-- ==== Sys2Proof/Machine/RedRows.lean ====
section
/-!
DEFINITION. The redundant pair's own steps (R242 to R277): Crickets, the end of a FAST interval, claims, isolation, `START`'s listening, and the
planned handover.
-/
namespace Sys2Proof.Machine

/-! ### CRICKET_RECEIVE (R244, R246, R252, R253, R275) -/

/-- The image_id that the partner runs, which no frame carries: a free value where the module has not had it told (notes/assumptions/23.md). -/
def learnImage (s : State) : State :=
  takeFree (setRed s { s.red with partner := { s.red.partner with image := (Config.partnerImage s.freeCtr).toNat } })

/-- What forms with a pair: where the running image_ids differ, the executing module's image goes to its partner, and a standby asks for a full
delta (R244, R260). -/
def pairForms (s : State) : State :=
  if s.red.paired || !pairStands s then s
  else
    let s := learnImage (setRed s { s.red with paired := true, markSwitch := 0 })
    if executing s then
      if s.red.partner.image = s.img.id then s
      else sendImage 0 (if s.container.isEmpty then s.img.container else s.container) s
    else if s.mode == .standby then resyncReq 1 s
    else s

/-- The old active went on after a GO of this module (R275). -/
def goWasLost (f : TFrm) (s : State) : State :=
  let h := s.red.hand
  if !(h.goSent && executing s && s.red.partner.exec) then
    if s.red.partner.exec then s else setHand s { h with goSent := false }
  else if f.cycle != (h.n + 1) % 2 ^ 32 && f.cycle != h.n then redAlarm Reg.RED_ALARM_go_lost (setHand s { h with goSent := false })
  else s

/-- CRICKET_RECEIVE on a Tether lane. A partner that begins to execute may run another image than before. -/
def cricketReceive (l : Fin 2) (fcsOk : Bool) (frame : List Byte) (s : State) : State :=
  match rxTether l fcsOk frame s with
  | (s, some f) =>
    if f.typ != 1 then s
    else
      let p := crkPartner s f
      let began := s.red.partner.exec
      let s := setTLane (setRed s { s.red with partner := p }) l { s.red.lanes[l] with partnerRx := f.rxOk }
      let s := signOfLife false (p.ready && !p.leaving) s
      let s := if p.leaving then redAlarm Reg.RED_ALARM_leaving_seen s else s
      let s := if p.exec then sawExec s else s
      let s := if p.exec && !began && s.red.paired then learnImage s else s
      readyUpdate (pairForms (goWasLost f s))
  | (s, none) => s

/-! ### The claim (R261, R264 to R268) -/

/-- The classes begin anew, each with the last cycle number that its first elapsed count is taken from (R266, R267). -/
def clsFrom (last : List Nat) : PerCls ClassRun :=
  let c := fun (k : Nat) => ({ lastNo := last[k]? } : ClassRun)
  ⟨c 0, c 1, c 2, c 3⟩

/-- A delta of the partner that was not switched in is given up (R224). -/
def dropDeltas (s : State) : State :=
  let s := masters.foldl (fun (s : State) m =>
    let x := s.txn.get m
    if x.st != .idle && x.image && x.delta then txnAbort m s else s) s
  if s.xch.st == .pending then { s with xch := { deferrals := s.xch.deferrals } } else s

/-- FAST releases that no owner made before the first cycle: those after the last complete checkpoint's. -/
def missedReleases (s : State) (first : Nat) : Nat :=
  match s.red.ckAt with
  | some k => min 255 (unsgn 32 ((first : Int) - k - 1))
  | none => 0

/-- The consecutive overrun counts return to 0 when the engine starts executing (ENG_OVR_STATUS). -/
def clearConsec (s : State) : State := three.foldl (fun (s : State) k => setF s Reg.ENG_OVR_STATUS (consecFld k) 0) s

/-- A claim with its trigger: epoch, CLAIM on the Tether and on every ring, SOLO, and the first FAST cycle (R266). After a takeover the words of
the checkpoint are those captured last (R255); the claim of `START`, trigger 4, has made every one of them new. -/
def claimNow (trigger : Nat) (cause : Cause) (last : List Nat) (missed : Nat → Nat) (s : State) : State :=
  let s := dropDeltas (takeEpoch s)
  let t0 := gridUp (fastP s) (now s + 31250)
  let first := cycleNo s .fast t0
  let s := tetherBoth 7 first (beBytes 4 first) s
  let s := sendRings 3 (ownId s) s.red.epoch first [] s
  let s := enter .solo cause { s with cls := clsFrom last, untilOr := false }
  let s := setRed s { s.red with
    firstT0 := some t0, listen := none, listenAt := none, silence := 0, isolation := 0, hand := {}, outDelta := none, unacked := []
    inDelta := none, inOld := [], fullNext := s.red.fullNext || trigger == 4, resyncLeft := 0, requested := false
    ready := false, readySince := none, markSwitch := 0, lagging := false, lag := 0, sawExec := false }
  let s := setR s Reg.RED_LAST_TAKEOVER (Reg.RED_LAST_TAKEOVER_trigger.mk' trigger ||| Reg.RED_LAST_TAKEOVER_missed.mk' (missed first))
  let s := recEvent (satAdd s Reg.RED_EVENTS Reg.RED_EVENTS_claims 1) 0x0012 trigger 2
  ovrWindow (ovrCheck true (clearConsec s))

/-- A takeover from the last complete checkpoint. -/
def takeover (trigger : Nat) (s : State) : State := inheritXch (claimNow trigger .claim s.red.ckLast (missedReleases s) s)

/-- A standby with a trigger claims when it is takeover-ready; otherwise, and when DETACHED, it raises no_claim (R265). -/
def tryClaim (trigger : Nat) (s : State) : State :=
  if s.mode == .standby && standbyReady s then takeover trigger s
  else if s.mode == .standby || s.mode == .detached then redAlarm Reg.RED_ALARM_no_claim s
  else s

/-- The trigger that the silence of the partner gives: 3 after a Cricket with leaving and a whole silent interval, 2 after three (R265). -/
def silenceTrigger (s : State) : Option Nat :=
  if s.red.partner.leaving && decide (1 ≤ s.red.silence) then some 3
  else if 3 ≤ s.red.silence then some 2
  else none

/-- CLAIM_BY_SILENCE. -/
def claimBySilence (s : State) : State :=
  match silenceTrigger s with
  | some t => tryClaim t s
  | none => s

/-- CLAIM: the claim of a takeover-ready standby whose trigger stands. -/
def claim (s : State) : State :=
  match silenceTrigger s with
  | some t => if s.mode == .standby && standbyReady s then takeover t s else s
  | none => s

/-- RELEASE_RECEIVE (R265). -/
def releaseReceive (fromRing : Bool) (p : Fin 12) (fcsOk : Bool) (frame : List Byte) (s : State) : State :=
  if fromRing then
    match rxFgr p fcsOk frame s with
    | (s, some f) =>
      if f.typ != 4 then s
      else match rxModule p f s with
        | (s, true) => tryClaim 1 s
        | (s, false) => s
    | (s, none) => s
  else
    match rxTether (if p.val % 2 = 0 then 0 else 1) fcsOk frame s with
    | (s, some f) => if f.typ = 8 then tryClaim 1 s else s
    | (s, none) => s

/-- CLAIM_RECEIVE (R254, R262, R263, R271). -/
def claimReceive (fromRing : Bool) (p : Fin 12) (fcsOk : Bool) (frame : List Byte) (s : State) : State :=
  if fromRing then
    match rxFgr p fcsOk frame s with
    | (s, some f) =>
      if f.typ != 3 then s
      else match rxModule p f s with
        | (s, true) => sawExec (signOfLife true s.red.partner.ready s)
        | (s, false) => s
    | (s, none) => s
  else
    match rxTether (if p.val % 2 = 0 then 0 else 1) fcsOk frame s with
    | (s, some f) => if f.typ = 7 then sawExec s else s
    | (s, none) => s

/-! ### The end of a FAST interval (R254, R259, R265, R269, R277) -/

/-- One of the last signs of life of the partner lies in the FAST interval that ends at a T0, which is no part of it (R254). -/
def seenIn (s : State) (t0 : Int) (last before : Option Int) : Bool :=
  let inside := fun (x : Option Int) => match x with
    | some c => decide (t0 - fastP s ≤ c) && decide (c < t0)
    | none => false
  inside last || inside before

/-- Silent intervals: for a claim and for `START` (R254), and for isolation those that the last sign of life lies before (R269). -/
def countSilence (t0 : Int) (s : State) : State :=
  let r := s.red
  let silent := !seenIn s t0 r.lifeAt r.lifeBefore
  let waits := s.mode == .standby || s.mode == .detached || r.listen.isSome
  let alone := r.lifeAt.all fun x => decide (x < t0 - fastP s)
  setRed s { r with
    silence := if !waits || !silent then 0 else min 6 (r.silence + 1)
    isolation := if executing s && alone && r.lifeReady then min 4 (r.isolation + 1) else 0 }

/-- LAGGING is marked, and its cycles are counted (R259). A detached module counts the cycles of its resynchronisation too: after 64 it asks anew
(notes/assumptions/93.md). -/
def countLag (s : State) : State :=
  if s.mode == .standby then
    let lagging := lagNow s
    setRed s { s.red with lagging := lagging, lag := if lagging then min 64 (s.red.lag + 1) else 0 }
  else if s.mode == .detached && s.red.resyncLeft != 0 then
    if 64 ≤ s.red.lag + 1 then setRed s { s.red with lag := 0, resyncLeft := 0 } else setRed s { s.red with lag := s.red.lag + 1 }
  else s

/-- A standby goes DETACHED after a whole interval with the Tether down and the active seen on a ring; a DETACHED module whose Tether
is back asks for a full resynchronisation, which makes it a standby again (R78, R260, R277). -/
def followTether (t0 : Int) (s : State) : State :=
  let downAll := s.red.downAt.all fun x => decide (x ≤ t0 - fastP s)
  if s.mode == .standby && tetherDown s && downAll && seenIn s t0 s.red.ringAt s.red.ringBefore then detach s
  else if s.mode == .detached && pairStands s && s.red.partner.exec && s.red.resyncLeft == 0 then resyncReq 2 (setRed s { s.red with lag := 0 })
  else s

/-- Rings of a mask. -/
def ringCount (m : Nat) : Nat := ((List.range 6).filter fun k => bit m k).length

/-- Intervals in which the partner reports more rings with a good uplink (R270). -/
def countRings (s : State) : State :=
  setRed s { s.red with ringWorse := if s.mode == .active && decide (ringCount s.fgr.rings < ringCount s.red.partner.rings) then min 3 (s.red.ringWorse + 1) else 0 }

/-- The field side of an interval's end in a module that does not execute; an executing one does it at CYCLE_START. -/
def idleInterval (t0 : Int) (s : State) : State := if executing s then s else freezeInputs t0 (ringsInterval t0 s)

/-- STANDBY_INTERVAL_END: a FAST T0, once. -/
def standbyIntervalEnd (s : State) : State :=
  let t0 := t0Of s (fastP s)
  if !loaded s || s.mode == .boot || !edgeAt s t0 || s.red.endT0 == some t0 then s
  else
    let s := followTether t0 (countRings (countLag (countSilence t0 (idleInterval t0 s))))
    handTryGo (readyUpdate (setRed s { s.red with endT0 := some t0 }))

/-- ISOLATION (R269). -/
def isolation (s : State) : State :=
  if executing s && !s.isolated && decide (4 ≤ s.red.isolation) then redAlarm Reg.RED_ALARM_isolated { s with isolated := true } else s

/-! ### START's listening (R271) -/

/-- `START` has listened for its time. -/
def listenOver (s : State) : Bool :=
  match s.red.listen, s.red.listenAt with
  | some n, some x => decide (x + n ≤ now s)
  | _, _ => false

/-- START_LISTEN_END: STANDBY behind a partner that executes, otherwise the claim. -/
def startListenEnd (s : State) : State :=
  if s.mode == .hold && listenOver s then
    if s.red.sawExec then
      resyncReq 1 (enter .standby .command (setRed s { s.red with
        listen := none, listenAt := none, silence := 0, ckAt := none, lag := 0, readySince := none, requested := false }))
    else claimNow 4 .command [] (fun _ => 0) s
  else s

/-! ### Planned handover (R270, R273 to R276) -/

/-- A handover that no command asked for (R270, R276). -/
def handAsk (s : State) : State :=
  if s.sysPend.isNone && s.mode == .active then
    setHand { s with sysPend := some { cmd := .handover, masters := [] } } { s.red.hand with attempts := 0 }
  else s

/-- RING_HANDOVER_TRIGGER (R270). -/
def ringHandover (s : State) : State :=
  if flag s Reg.RED_CFG Reg.RED_CFG_ring_handover && decide (3 ≤ s.red.ringWorse) && s.mode == .active then
    handAsk (setRed s { s.red with ringWorse := 0 })
  else s

/-- HANDOVER_PROPOSE: at a FAST boundary, after a switch that is pending (R224, R273). One that is not ACTIVE any more, or whose partner is not
takeover-ready, cancels. -/
def handoverPropose (s : State) : State :=
  let p := fastP s
  let t0 := t0Of s p
  let h := s.red.hand
  if !edgeAt s t0 || !handWaits s || h.st == .proposed || h.st == .streaming || h.st == .go || s.xch.st == .pending ||
      s.xch.st == .reverting then s
  else if s.mode != .active || !partnerReady s then handCancel s
  else
    let n := unsgn 32 ((cycleNo s .fast (gridUp (slowPeriod s.img) (t0 + 2 * p)) : Int) - 1)
    tetherBoth 9 (fastNo s) (1 :: beBytes 4 n) (setHand s { h with st := .proposed, n := n, undo := none, taking := false })

/-- GO at the active, in time: it stops evaluating and holds the state of delta N again (R274 step 3). -/
def handGoRx (n : Nat) (s : State) : State :=
  let h := s.red.hand
  if h.st == .streaming && h.n == n then
    match handT0 s with
    | some t0 =>
      if now s < t0 + fastP s - 10000 then
        let s := match h.undo with
          | some u => { s with prog := u.prog, lse := u.lse, cls := u.cls }
          | none => s
        setHand s { h with st := .go, undo := none }
      else s
    | none => s
  else s

/-- NOGO at the active (R275). -/
def handNogoRx (n : Nat) (s : State) : State :=
  let h := s.red.hand
  if h.n == n && (h.st == .proposed || h.st == .streaming) then
    let a := h.attempts + 1
    if 16 ≤ a then
      redAlarm Reg.RED_ALARM_handover_failed (setHand (sysFinish 6 s) { h with st := .cancelled, undo := none, attempts := a })
    else setHand s { h with st := .idle, undo := none, attempts := a }
  else s

/-- HANDOVER_FRAME_RECEIVE. -/
def handoverFrame (l : Fin 2) (fcsOk : Bool) (frame : List Byte) (s : State) : State :=
  match rxTether l fcsOk frame s with
  | (s, some f) =>
    if f.typ != 9 then s
    else
      let n := beNat (slice f.body 1 4)
      match beNat (slice f.body 0 1) with
      | 1 => if s.mode == .standby && !s.red.hand.taking then setHand s { st := .proposed, n := n, attempts := s.red.hand.attempts } else s
      | 2 => if s.mode == .active then handGoRx n s else s
      | 3 => if s.mode == .active then handNogoRx n s else s
      | 4 => if secondary s then handAsk s else s
      | _ => s
  | (s, none) => s

/-- t_go after T0(N + 1): P − 8 µs − (D_FAST − 6 µs) − 2 µs (R274 step 2). -/
def goDeadline (s : State) : Int := (fastP s : Int) - 4000 - s.img.demand 0

/-- NOGO at the standby; the 16th cancels the handover at the active, which restarts the hold-off (R275, R276). -/
def handNogo (s : State) : State :=
  let h := s.red.hand
  let s := tetherBoth 9 (fastNo s) (3 :: beBytes 4 h.n) s
  if 16 ≤ h.attempts + 1 then
    setRed s { s.red with hand := { h with st := .idle, attempts := 0 }, requested := false, readySince := s.red.readySince.map fun _ => s.time.c }
  else setHand s { h with st := .idle, attempts := h.attempts + 1 }

/-- HANDOVER_GO_DEADLINE: GO if delta N is applied and the module is takeover-ready, otherwise NOGO. -/
def handGoDeadline (s : State) : State :=
  let h := s.red.hand
  if s.mode == .standby && h.st == .proposed then
    match handT0 s with
    | some t0 =>
      if now s < t0 + goDeadline s then s
      else if s.red.ckAt == some h.n && standbyReady s then handGo t0 s
      else handNogo s
    | none => s
  else s

end Sys2Proof.Machine
end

▬▬▬

What the task asks – Return all lines of the material that have "signOfLife" in them.

Your solution –
      let s := signOfLife false (p.ready && !p.leaving) s
        | (s, true) => sawExec (signOfLife true s.red.partner.ready s)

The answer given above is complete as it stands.